Gordon MK, DeSantis-Rodrigues A, Hahn R, Zhou P, Chang Y, Svoboda KKH, Gerecke DR. Ann. N. Y. Acad. Sci. 2016; 1378(1): 158-165.

Affiliation

Department of Pharmacology and Toxicology, Ernest Mario School of Pharmacy, Rutgers University, Piscataway, New Jersey.

Copyright

(Copyright © 2016, John Wiley and Sons)

DOI

10.1111/nyas.13226

PMID

27737494

Abstract

Mustard exposures result in epithelial-stromal separations in the cornea and epidermal-dermal separations in the skin. Large blisters often manifest in skin, while the cornea develops microblisters, and, when enough form, the epithelium sloughs. If the exposure is severe, healing can be imperfect and can result in long-term adverse consequences. For the cornea, this could manifest as recurrent corneal erosions. Since the corneal epithelial-stromal separations are in the region identified by electron microscopy as the lamina lucida, the same region affected by the blistering disease junctional epidermolysis bullosa (JEB), we postulated that the molecules that are defective in JEB would be the same ones cleaved by mustard compounds. These molecules are α6β4 integrin and collagen XVII, which can be cleaved by matrix metalloproteinase-9 (MMP-9) and ADAM17, respectively.

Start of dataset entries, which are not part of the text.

-- ==== Sys2Proof/Tests/Slice0.lean ====
section
/-! SUPPORT. The model's own tests: words and results transcribed from spec/95_test_vectors.md and the worked examples of
the rules, a smoke test of WellFormed, and for every statement with hypotheses a concrete case that meets them. -/

namespace Sys2Proof.Tests

open Sys2Proof Sys2Proof.Machine

/-- A block of the given LATENCY right after reset, with these stimuli to come. -/
def ready (n : Nat) (xs : List Stimulus) : State := { State.resetWith n with driver := xs }

/-- What a step, an operation or a run answers, where it answers a next state. -/
def next? (o : Host.Outcome State Fault Refusal) : Option State :=
  match o with
  | .next t => some t
  | .fault _ => none
  | .refused _ => none

/-- All input ports of the driver, both units being given a request. -/
def bothUnits : Inputs :=
  { Inputs.zero with encInValid := true, decInValid := true, encRawSel := true, encRaw := 0xABCD#16, decPix := 0x5EDF#16 }

/-- The driver resets while it presents requests. -/
def resetting : Inputs := { bothUnits with rst := true }

/-! ### Decoding: words written out from the encoding strings of R28 -/

theorem test_decode_enc :
    decode 0b00_11111111_01011010_11011010_11111111#34 = .ok (.enc 0x5A 0xDA 0xFF 0xFF) := by decide

theorem test_decode_encRaw : decode 0b01_11011110_10101101_00010010_00110100#34 = .ok (.encRaw 0x1234) := by decide

theorem test_decode_dec : decode 0b10_11111111_11111111_01011110_11011111#34 = .ok (.dec 0x5EDF) := by decide

/-- 95_test_vectors.md section 2.5. -/
theorem test_decode_reserved : decode 0x300000000#34 = .error .reservedOp := by decide

/-- The assembler's words of 95_test_vectors.md Program 1. -/
theorem test_encode_words :
    encode (.enc 0x10 0x45 0xA5 0xFF) = 0x0FF1045A5#34 ∧ encode (.encRaw 0x1234) = 0x100001234#34 ∧
      encode (.dec 0x1234) = 0x200001234#34 := by decide

theorem test_table_words :
    decodeTableWord 40 0x078123456 = some (.enc 0x12 0x34 0x56 0x78) ∧
      decodeTableWord 40 0x1DEAD0001 = some (.encRaw 0x0001) ∧ decodeTableWord 40 0x200000821 = some (.dec 0x0821) ∧
      decodeTableWord 40 0x300000000 = none := by decide

/-! ### WellFormed: one ill-formed term for each check (R35) -/

theorem test_refuses_red : AsmLine.wellFormed (.enc (.decimal [2, 5, 6]) (.hex [1]) (.hex [2]) (.hex [3])) = false := by
  decide

theorem test_refuses_green : AsmLine.wellFormed (.enc (.hex [1]) (.hex [1, 0, 0]) (.hex [2]) (.hex [3])) = false := by
  decide

theorem test_refuses_blue : AsmLine.wellFormed (.enc (.hex [1]) (.hex [2]) (.decimal []) (.hex [3])) = false := by decide

theorem test_refuses_alpha : AsmLine.wellFormed (.enc (.hex [1]) (.hex [2]) (.hex [3]) (.hex [1, 0, 0])) = false := by
  decide

theorem test_refuses_short_form :
    AsmLine.wellFormed (.enc3 (.hex [1, 0, 0]) (.hex [2]) (.hex [3])) = false ∧
      AsmLine.wellFormed (.enc3 (.hex [1]) (.hex [1, 0, 0]) (.hex [3])) = false ∧
      AsmLine.wellFormed (.enc3 (.hex [1]) (.hex [2]) (.hex [1, 0, 0])) = false := by decide
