/-- The commands: one for each row of spec/opcode_table.json, in its order but for those without operands, which stand last. -/
inductive Instr where
  | pass (h : Hdr) (o : PassOp)
  | vecConvert (h : Hdr) (o : VecOp)
  | vecAdd (h : Hdr) (o : VecOp)
  | vecMul (h : Hdr) (o : VecOp)
  | vecRmsnorm (h : Hdr) (o : VecOp)
  | vecAddnorm (h : Hdr) (o : VecOp)
  | vecLayernorm (h : Hdr) (o : VecOp)
  | vecSoftmax (h : Hdr) (o : VecOp)
  | vecSwiglu (h : Hdr) (o : VecOp)
  | vecGelu (h : Hdr) (o : VecOp)
  | vecRotary (h : Hdr) (o : VecOp)
  | vecTreemask (h : Hdr) (o : VecOp)
  | vecTopk (h : Hdr) (o : VecOp)
  | vecSample (h : Hdr) (o : VecOp)
  | vecGather (h : Hdr) (o : VecOp)
  | vecNotify (h : Hdr) (o : VecOp) (sampled : List SampledSeq)
  | moveCopy (h : Hdr) (count : BitVec 12) (src dst : Opnd)
  | moveTurn (h : Hdr) (count : BitVec 12) (esize : Fin 4) (src dst : Opnd) (faults : List TurnFault)
  | moveFill (h : Hdr) (count : BitVec 12) (dst : Opnd)
  | fetchLinear (h : Hdr) (ra : Bool) (t : TowerOpnd) (dst : Opnd)
  | fetchList (h : Hdr) (ra : Bool) (count : BitVec 6) (list dst : Opnd)
  | sendRows (h : Hdr) (o : SendOp)
  | sendSignal (h : Hdr) (target : BitVec 8) (chan : Idx16)
  | sendStore (h : Hdr) (t : TowerOpnd) (src : Opnd)
  | sendMcast (h : Hdr) (o : SendOp)
  | recvRows (h : Hdr) (chan : Idx16) (count : BitVec 12)
  | recvSignal (h : Hdr) (chan : Idx16) (count : BitVec 12)
  | collReduce (h : Hdr) (o : CollOp)
  | collAllreduce (h : Hdr) (o : CollOp)
  | collAllgather (h : Hdr) (o : CollOp)
  | collBroadcast (h : Hdr) (o : CollOp)
  | syncSpan (h : Hdr)
  | syncGroup (h : Hdr) (group : BitVec 8)
  | syncLocal (h : Hdr)
  | checkWait (h : Hdr)
  | checkForce (h : Hdr)
  | checkWindow (h : Hdr) (ireg : Idx16)
  | phase (h : Hdr) (code : BitVec 3)
  | commit (h : Hdr) (outTail reqHead : Word32) (more : Bool)
  | stepNext (h : Hdr)
  | stepBase (h : Hdr) (ireg : Idx16) (modulus : BitVec 8) (base : BitVec 48) (stride : BitVec 32)
  | stepAdd (h : Hdr) (ireg : Idx16) (imm : BitVec 48)
  | stepLoop (h : Hdr) (lc : Fin 4) (iter : BitVec 16)
  | stepEndloop (h : Hdr) (lc : Fin 4) (target : BitVec 14)
  | stepJump (h : Hdr) (target : BitVec 14)
  | stepLdx (h : Hdr) (ireg : Idx16) (src : Opnd) (word : BitVec 6)
  | unitCompletion (f : FieldId) (done : Completion)
  | progmemScrub (f : FieldId) (found : EccResult)
  | progmemRewriteDone (f : FieldId)
  | programLoad (f : FieldId) (image : BitVec 48)
  | checksumVerdict (f : FieldId) (pass : BitVec 16) (faults : List CellFault)
  | vectorVerdict (f : FieldId) (q : BitVec 16) (faults : List LaneFault)
  | readyReport (f : FieldId)
  | keystoneReadbackDone (s : SpanId)
  | commitTimeout (s : SpanId)
  | pierCommitTimeout (f : FieldId)
  | abortDone (f : FieldId)
  | epochWaitEnd (s : SpanId)
  | spanDrained (s : SpanId)
  | weightLoadDone (s : SpanId) (result : ReloadResult)
  | requestArrival (s : SpanId)
  | spinThresholdExpiry (f : FieldId)
  | spinRampEnd (f : FieldId)
  | preRampDone (f : FieldId)
  | bankAccess (f : FieldId) (b : BankId) (row : BitVec 16) (m : BankMaster) (op : BankOp) (ecc : EccResult)
  | accessAged (f : FieldId) (b : BankId)
  | scrubRead (f : FieldId) (b : BankId) (ecc : EccResult)
  | retainScrubDue (f : FieldId) (b : BankId)
  | rowRepair (f : FieldId) (b : BankId) (row : BitVec 16) (rowGood : Bool)
  | bankDrained (f : FieldId) (b : BankId)
  | bankWakeDone (f : FieldId) (b : BankId)
  | read (p : Pkt) (addr : BitVec 48) (len : BitVec 17)
  | atomic (p : Pkt) (addr : BitVec 48) (op : AtomicOp) (a b : Word64)
  | smallWrite (p : Pkt) (addr : BitVec 48) (bytes : List Byte)
  | signal (p : Pkt) (f : FieldId) (chan : Idx16)
  | arrive (p : Pkt) (group : BitVec 8) (seq : BitVec 16) (count : BitVec 16)
  | report (p : Pkt) (kind : ReportKind) (count : BitVec 16) (status : BitVec 16) (window : BitVec 32)
  | release (p : Pkt) (f : FieldId) (group : BitVec 8) (seq : BitVec 16)
  | advance (p : Pkt) (dest : AdvanceDest) (windowStart : Word64)
  | abort (p : Pkt) (f : FieldId)
  | openMsg (p : Pkt) (f : FieldId) (windowStart : Word64)
  | slip (p : Pkt) (f : FieldId)
  | creditReset (p : Pkt) (group : Fin 32) (target : FieldId)
  | readData (p : Pkt) (bytes : List Byte)
  | ack (p : Pkt) (old : Word64)
  | nack (p : Pkt) (code : BitVec 8)
  | mcastAck (p : Pkt) (group : Fin 32) (target : FieldId)
  | write (p : Pkt) (addr : BitVec 48) (bytes : List Byte)
  | rows (p : Pkt) (f : FieldId) (chan : Idx16) (rdst : BitVec 22) (bytes : List Byte)
  | readback (p : Pkt) (addr : BitVec 48)
  | mcastData (p : Pkt) (f : FieldId) (group : Fin 32) (chan : Idx16) (rdst : BitVec 22) (bytes : List Byte)
  | collData (p : Pkt) (f : FieldId) (c : CollHdr) (bytes : List Byte)
  | eventNotice (src : BitVec 12)
  | pairingNotice (dst : SpanId) (src : SpanId) (step : Word64)
  | proposalTimeout (s : SpanId)
  | linkReplay (r : RouterId) (d : LinkDir) (wires : List (BitVec 12)) (failed : Bool)
  | linkRepairDone (r : RouterId) (d : LinkDir) (ok : Bool)
  | responseTimeout (p : Pkt)
  | mcastTargetTimeout (s : SpanId) (group : Fin 32) (target : FieldId)
  | timetableLoad (s : SpanId)
  | timetableWindowStart (s : SpanId)
  | timetableSlot (f : FieldId) (ready : Bool)
  | timetableWindowEnd (s : SpanId)
  | go (p : Pkt) (f : FieldId) (ch : Idx16)
  | armShadow (p : Pkt) (f : FieldId) (ch : Idx16)
  | stop (p : Pkt) (f : FieldId) (ch : Idx16)
  | clear (p : Pkt) (f : FieldId) (ch : Idx16)
  | registerSetWrite (p : Pkt) (f : FieldId) (ch : Idx16) (shadow : Bool) (offset : BitVec 6) (bytes : List Byte)
  | moverTimer (f : FieldId) (ch : Idx16)
  | moverResume (f : FieldId) (ch : Idx16)
  | moverLastWrite (f : FieldId) (ch : Idx16)
  | moverComplete (f : FieldId) (ch : Idx16)
  | moverStopped (f : FieldId) (ch : Idx16)
  | mailboxWrite (p : Pkt) (f : FieldId) (offset : BitVec 12) (bytes : List Byte)
  | supervisorSwap (r : Req) (value : List Byte)
  | create (r : Req) (s : SpanId)
  | spanReset (r : Req) (s : SpanId)
  | spanDelete (r : Req) (s : SpanId)
  | pause (r : Req) (s : SpanId) (value : List Byte)
  | stepVariant (r : Req) (s : SpanId) (value : List Byte)
  | coreSpan (r : Req) (f : FieldId) (value : List Byte)
  | accessEntry (r : Req) (target : BitVec 8) (e : Fin 64) (value : List Byte)
  | setDesc (r : Req) (k : SetId) (value : List Byte)
  | checkProfile (r : Req) (s : SpanId) (value : List Byte)
  | predReset (r : Req) (s : SpanId) (value : List Byte)
  | spinEnable (r : Req) (f : FieldId) (value : List Byte)
  | bankPower (r : Req) (f : FieldId) (value : List Byte)
  | retireUnit (r : Req) (value : List Byte)
  | digestPassEnd (f : FieldId)
  | weightRewriteDone (f : FieldId) (b : BankId) (result : ReloadResult)
  | segmentStart (f : FieldId) (unit : BitVec 8) (pattern : Word32)
  | segmentEnd (f : FieldId) (passed : Bool) (charged : Word32)
  | coverageOverdue (f : FieldId)
  | diagnosticTestDone (unit : Word32) (found : Findings)
  | probeTimeout (f : FieldId)
  | spareReloadDone (s : SpanId) (result : ReloadResult)
  | planReloadDone (s : SpanId) (result : ReloadResult)
  | windowRead (r : Req)
  | historyClear (r : Req) (value : List Byte)
  | refCopyBad (c : RefCopy)
  | refCopyGood (c : RefCopy)
  | drawbridgeStart (f : FieldId)
  | drawbridgeEnd (f : FieldId) (ns : BitVec 16)
  | pllLockTimeout (f : FieldId)
  | droopDetect (f : FieldId)
  | stretchEnd (f : FieldId) (periods : Word32) (overQuarter : Bool)
  | beacon (f : FieldId) (error : BitVec 64)
  | beaconNotice (f : FieldId) (value : Word64)
  | ptpSync (offset : BitVec 64)
  | ptpDelayResponse (delay : Word32)
  | ptpAnnounce (identity : Word64)
  | inputUndervoltage (millivolts : Word16)
  | inputOvervoltage (millivolts : Word16)
  | regCellTrip (f : FieldId) (cell : Idx16)
  | regCellRestart (f : FieldId) (cell : Idx16)
  | contactCheck (f : FieldId) (g : Fin 24) (departure : BitVec 16)
  | contactCalibration (models : List Word32)
  | vminSample (f : FieldId) (rail : Rail) (millivolts : Word16)
  | vminClear (r : Req) (f : FieldId) (value : List Byte)
  | ageingCheck (f : FieldId) (mhz : Word16)
  | voltageSlewDone (f : FieldId)
  | phaseHoldExpiry (f : FieldId)
  | guardBand (r : Req) (value : List Byte)
  | powerCap (r : Req) (value : List Byte)
  | capControlInterval (milliwatts : Word32) (pierMilliamps : List Word32)
  | pierPowerRequest (r : Req) (f : FieldId) (value : List Byte)
  | admissionCheck (f : FieldId) (zoneMilliamps : Word32)
  | admissionTimeout (f : FieldId)
  | pierStageDone (f : FieldId)
  | junctionSample (f : FieldId) (millidegrees : Word32)
  | thermalRelease (f : FieldId)
  | heatKeystoneTimeout (s : SpanId)
  | heatSwapExpiry (f : FieldId)
  | fieldHeatRelease (f : FieldId)
  | fieldUp (f : FieldId)
  | fieldWakeTimeout (f : FieldId)
  | bringupStepDone (report : StepReport)
  | spanlinkRetry (p : LinkId)
  | stageOpen (r : Req)
  | stageVerify (r : Req)
  | stageAbort (r : Req)
  | stageChunk (r : Req) (value : List Byte)
  | stagingWindowWrite (offset : BitVec 25) (bytes : List Byte)
  | activateTime (r : Req) (value : List Byte)
  | fieldRestart (f : FieldId)
  | fieldRestartDone (f : FieldId)
  | fieldRestartTimeout (f : FieldId)
  | attestNonce (r : Req) (value : List Byte)
  | linkSavedClear (r : Req) (value : List Byte)
  | dictRead (r : Req) (index : BitVec 16) (sub : BitVec 8) (offset length : Word32)
  | dictWrite (r : Req) (index : BitVec 16) (sub : BitVec 8) (value : List Byte)
  | txBegin (r : Req)
  | txCommit (r : Req)
  | txAbort (r : Req)
  | summary (r : Req) (length : Word32)
  | describe (r : Req) (index : BitVec 16) (sub : BitVec 8)
  | nop (r : Req)
  | hello (port : Fin 2) (slot : BitVec 8) (clientNonce deviceNonce : List Byte)
  | auth (session : Idx16) (tag : List Byte)
  | close (session : Idx16)
  | txTimeout (master : BitVec 12)
  | sessionIdleTimeout (session : Idx16)
  | keySlotUnlock (slot : Fin 8)
  | frozenCopyExpiry (master : BitVec 12)
  | mgmtKey (r : Req) (slot : Fin 8) (value : List Byte)
  | submit (slot : Slot) (master : BitVec 12) (request : List Byte)
  | irqStatusClear (mask : Word32)
  | ethMode (r : Req) (e : EthId) (value : List Byte)
  | ethLinkUp (e : EthId)
  | ethLinkDown (e : EthId) (retiredLane : Option Idx16)
  | start (d : Datagram)
  | append (d : Datagram)
  | endSeq (d : Datagram)
  | cancel (d : Datagram)
  | rtpPacket (st : StreamId) (p : RtpPkt)
  | rtcpPacket (st : StreamId) (roundTrip : Word32)
  | rtcpIntervalTimer (engine : Fin 2)
  | streamTimeout (st : StreamId)
  | mediaTick (g : MediaGroup)
  | txSendPoint (g : MediaGroup)
  | streamDesc (r : Req) (value : List Byte)
  | groupDesc (r : Req) (g : MediaGroup) (value : List Byte)
  | spanlinkTrainingDone (p : LinkId) (answered : Bool) (goodLanes : BitVec 16) (serial : Word64) (peerPort : BitVec 8)
      (crossNs : Word32)
  | spanlinkFlitReplay (p : LinkId) (failed : Bool)
  | spanlinkFault (p : LinkId)
  | spanlinkRetrainTimeout (p : LinkId)
  | spanlinkPacket (p : LinkId) (inbound : Bool) (type : BitVec 8) (k : Pkt) (addr : BitVec 48)
  | towerAccess (c : ChannelId) (granule : BitVec 28) (op : GranuleOp) (errs : SymbolErrors)
  | towerAccessAged (c : ChannelId)
  | edcReplay (c : ChannelId) (failed : Bool)
  | patrolScrub (c : ChannelId) (errs : SymbolErrors)
  | channelTrainingDone (c : ChannelId) (passed : Bool)
  | towerTestDone (t : TowerId) (passed : Bool)
  | retrainDone (c : ChannelId) (micros : Word32)
  | retrainTryTimeout (c : ChannelId)
  | remapFill (k : SetId)
  | reserveRefill (k : SetId)
  | coolantSample (inlet outlet : Word32) (flow : Option Word32)
  | samplePreload (preload : Option Word64)
  | diag (request : List Byte)
  | towerDieTemperatureSample (t : TowerId) (millidegrees : Word32)
  | admissionRecheck (f : FieldId) (zoneMilliamps : Word32)
  | frameReceived (port : FramePort) (kind : OtherFrame)
  | t1sLinkChange (p : Fin 2) (up plca : Bool)
  | pcieLinkTrained (rate : BitVec 8) (width : BitVec 4)
  | spanlinkPeerNotice (p : LinkId) (retired : Bool)
  | restartKeystoneTimeout (s : SpanId)
  | supervisorControlPacket (s : SpanId) (device : Fin 4) (c : PeerControl)
  | bridgedTakeoverTimeout (s : SpanId) (device : Fin 4)
  | routeHoldEnd
  | heartbeat
  | heartbeatTimeout
  | flashPageWrite
  | pageBucketRefill
  | refRevert
  | ptpAnnounceTimeout
  | undervoltageRelease
  | powerLoss
  | alertAssert
  | alertRelease
  | alertHoldExpiry
  | persistCounts
  | powerGood
  | activationStart
  | attestTokenRefill
  | summaryCmd
  | pcieFunctionReset
  | modResetN
  | leakDetect
  | bypass
  | idcode
  | extest
  | clamp
  | supervisorRestartDone
  | supervisorStartTimeout
  | reservedPacketType
deriving DecidableEq, Repr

Therefore, our laboratory has tested MMP-9 and ADAM17 inhibitors as potential therapies to attenuate corneal mustard injury. Our results demonstrated that inhibiting MMP-9 and ADAM17 resulted in less epithelial-stromal separation in the corneas at 24 h postexposure, as compared with using only medium as a therapy.

© 2016 New York Academy of Sciences.